V.8 Practice exercises
Exercise 1: Repeat the full reliability analysis (ICC, SEM, MDC₉₅, Bland-Altman) for vo2_mlkgmin using the control group’s pre- and mid-test values. Compare your ICC and limits of agreement to those for strength_kg. What does the difference in reliability tell you about the relative measurement precision of the two instruments?
Exercise 2: Using your MDC₉₅ values for vo2_mlkgmin, revisit the training group’s mean VO₂max change from pre- to post-test (compute from the dataset). Does the group-level mean change exceed the MDC₉₅? What does this mean for interpreting individual responses to training?

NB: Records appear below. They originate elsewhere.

-- ==== Sys2Proof/Machine/Security.lean ====
section
/-! DEFINITION. Partitions, sessions, job keys and attestation (chapter 18): creation and destruction, SESSION_OPEN and
SESSION_CLOSE, ATTEST, SEC_CTRL and DEBUG_OPEN. -/

namespace Sys2Proof.Machine

/-! Creation (R473 to R476) -/

/-- The first multiple of a step from which a run of n lies clear of the used ranges, below a limit: a free run begins at 0
or at the end of a used range, rounded up. -/
def freeRun (used : List (Nat × Nat)) (limit align n : Nat) : Option Nat :=
  let starts := 0 :: used.map fun r => ceilDiv (r.1 + r.2) align * align
  let good := starts.filter fun b => decide (b + n ≤ limit) &&
    used.all fun r => r.2 == 0 || n == 0 || decide (b + n ≤ r.1 ∨ r.1 + r.2 ≤ b)
  match good with
  | [] => none
  | a :: r => some (r.foldl min a)

/-- The ranges that existing partitions hold. -/
def State.usedRanges (s : State) (f : Part → Nat × Nat) : List (Nat × Nat) :=
  ((upTo 16).filter fun q => s.exists_ q).map fun q => f (s.part q)

/-- The bight slots in use on a die, as registers and as steps under way hold them (R258). -/
def State.usedBight (s : State) (d : Nat) : List (Nat × Nat) :=
  ((upTo 16).filter fun q => s.exists_ q).flatMap fun q =>
    [s.reg (Reg.kvpPartBightRegion d q), s.bightRegion d q].map fun v => (v % 65536, v / 65536)

/-- The whole granules of a unit that are FREE, ascending. -/
def State.freeGranules (s : State) (u : Nat) : List Nat := (upTo (granulesOf u - 1)).filter fun k => s.ownByte u k == 31

/-- The entries of the page table, which the ranges of both tiers share (R230). -/
def allPages : Nat := 2 ^ 22

/-- The parameters of PART_CREATE (R473). -/
structure Create where
  part : Nat
  hanks : List Nat
  granules : List Nat
  kvHbm : Nat
  kvCt : Nat
  seqs : Nat
  chains : Nat
  handles : Nat
  tenant : List Byte
  deriving DecidableEq, Repr

/-- Read the parameters of PART_CREATE. -/
def Create.parse (b : List Byte) : Create :=
  { part := leAt b 0 1, hanks := (upTo 16).filter fun h => bit (leAt b 2 2) h,
    granules := (slice b 4 20).map fun x => x.toNat, kvHbm := leAt b 0x18 2, kvCt := leAt b 0x1A 2, seqs := leAt b 0x1C 4,
    chains := leAt b 0x20 4, handles := leAt b 0x24 2, tenant := slice b 0x28 64 }

/-- The lowest-numbered stack with a requested granule. -/
def Create.firstStack (c : Create) : Option Nat := (upTo 8).find? fun u => c.granules.getD u 0 != 0

/-- The second case of R474: MALFORMED. -/
def Create.bad (c : Create) (b : List Byte) : Bool :=
  let sum (l : List Nat) : Nat := l.foldl (fun a x => a + x) 0
  b.length != 104 || decide (16 ≤ c.part) || leAt b 1 1 != 0 || leAt b 0x26 2 != 0 || decide (262144 < c.seqs) ||
    decide (4194304 < c.chains) || c.hanks.isEmpty || decide (sum (c.granules.take 8) < c.kvHbm) ||
    decide (sum (c.granules.drop 8) < c.kvCt) ||
    (match c.firstStack with
     | none => true
     | some u => decide (c.granules.getD u 0 < ceilDiv (c.hanks.length * 18645120) granule))

/-- The lowest free runs for the ranges of a creation (R475): HBM pages, capacity-tier pages, sequence IDs, chains, and a
bight region on each die that holds hanks of it. -/
structure Runs where
  pages : Nat
  ctPages : Nat
  seqs : Nat
  chains : Nat
  bight : List (Nat × Nat × Nat)
  deriving DecidableEq, Repr

/-- Find the runs of a creation, none where one is missing (R474): the HBM pages take the lowest free run of the page table, the
capacity-tier pages the lowest that is free after them (DESIGN CHOICE, log entry 73). -/
def State.findRuns (s : State) (c : Create) : Option Runs :=
  let used := s.usedRanges (fun x => (x.pageBase, x.pgHbm)) ++ s.usedRanges fun x => (x.pageBaseCt, x.pgCt)
  let hbm := freeRun used allPages 1 (4096 * c.kvHbm)
  let ct := freeRun (used ++ hbm.toList.map fun a => (a, 4096 * c.kvHbm)) allPages 1 (4096 * c.kvCt)
  let seqs := freeRun (s.usedRanges fun x => (x.seqBase, x.seqSize)) 262144 1 c.seqs
  let chains := freeRun (s.usedRanges fun x => (x.chainBase, x.chainSize)) 4194304 1 c.chains
  let dies := (upTo 4).filterMap fun d =>
    let h := (c.hanks.filter fun g => dieOf g == d).length
    if h = 0 then none else some (d, h)
  let bight := dies.map fun dh => (freeRun (s.usedBight dh.1) 32768 4 (8192 * dh.2)).map fun b => (dh.1, b, 8192 * dh.2)
  match hbm, ct, seqs, chains with
  | some a, some b, some q, some k =>
    if bight.all fun x => x.isSome then
      some { pages := a, ctPages := b, seqs := q, chains := k, bight := bight.filterMap id }
    else none
  | _, _, _, _ => none

/-- The third case of R474: ADMIT_FULL. -/
def State.createFull (s : State) (c : Create) : Bool :=
  (c.hanks.any fun g => (s.partOf g).isSome) ||
    ((upTo 20).any fun u => decide ((s.freeGranules u).length < c.granules.getD u 0)) || (s.findRuns c).isNone

/-- Accept a creation (R475): granules, ranges, generation, slot key and Fairlead tables, with the waking of the memory domains
that the writes of its lines reach (R23). A register of the module as a whole keeps its committed value (DESIGN CHOICE, log
entry 64). -/
def State.acceptCreate (s : State) (h : CmdHdr) (c : Create) (r : Runs) : State :=
  let p := c.part
  let g := s.security.gen + 1
  let s := foldS (fun s u => foldS (fun s k => s.setOwn u k (p + 32)) s ((s.freeGranules u).take (c.granules.getD u 0))) s (upTo 20)
  let s := s.setPart p { Part.empty with
    state := .creating, hanks := c.hanks, gen := g, tenant := c.tenant, seqBase := r.seqs, seqSize := c.seqs,
    handles := c.handles, pgHbm := 4096 * c.kvHbm, pgCt := 4096 * c.kvCt, pageBase := r.pages, pageBaseCt := r.ctPages,
    chainBase := r.chains, chainSize := c.chains, saveArea := unitBase (c.firstStack.getD 0), cmdSeq := h.seq,
    cmdSession := h.session, firstRecord := s.checks.next }
  let hbm : FreeList := { returned := [], next := r.pages, limit := r.pages + 4096 * c.kvHbm }
  let ct : FreeList := { returned := [], next := r.ctPages, limit := r.ctPages + 4096 * c.kvCt }
  let s := { s with
    security := { s.security with gen := g, slots := (s.security.slots.filter fun k => k != p) ++ [p] }
    kv := { s.kv with lists := mput (mput s.kv.lists (2 * p) hbm) (2 * p + 1) ct } }
  let s := foldS (fun s d =>
    let v := ((r.bight.find? fun b => b.1 == d).map fun b => b.2.1 + 65536 * b.2.2).getD 0
    let s := s.setReg (Reg.kvpPartBightRegion d p) v
    { s with kv := { s.kv with regionForce := nput s.kv.regionForce (16 * d + p) v } }) s (upTo 4)
  (s.wakeMemory p).shareTables

/-- PART_CREATE (R473 to R475, R489). -/
def execPartCreate (h : CmdHdr) (params : List Byte) (s : State) : Host.Outcome State Fault Refusal :=
  .next (s.command h 0x0200 fun s =>
    let c := Create.parse params
    if s.security.debugOpen then ans stNotPermitted s
    else if c.part < 16 ∧ s.exists_ c.part = true then ans stNotPermitted s
    else if c.bad params then ans stMalformed s
    else if s.createFull c then ans stAdmitFull s
    else
      match s.findRuns c with
      | none => ans stAdmitFull s
      | some r => ans stOk (s.acceptCreate h c r))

Exercise 3: Compute the ICC for sprint_20m_s (control group, pre vs. mid). Before running the analysis, inspect the Bland-Altman plot for this variable and determine whether heteroscedasticity might be present. Describe the pattern you observe and state whether log-transformation would be warranted.
Exercise 4: A new graduate student in your lab suggests that since Pearson r between pre- and mid-test strength_kg scores is r = .997, there is no need to report ICC separately. Write 3–4 sentences explaining why this reasoning is incorrect, referencing the specific limitation of Pearson r in reliability assessment and at least one alternative finding (from the Bland-Altman analysis) that the Pearson r would have missed.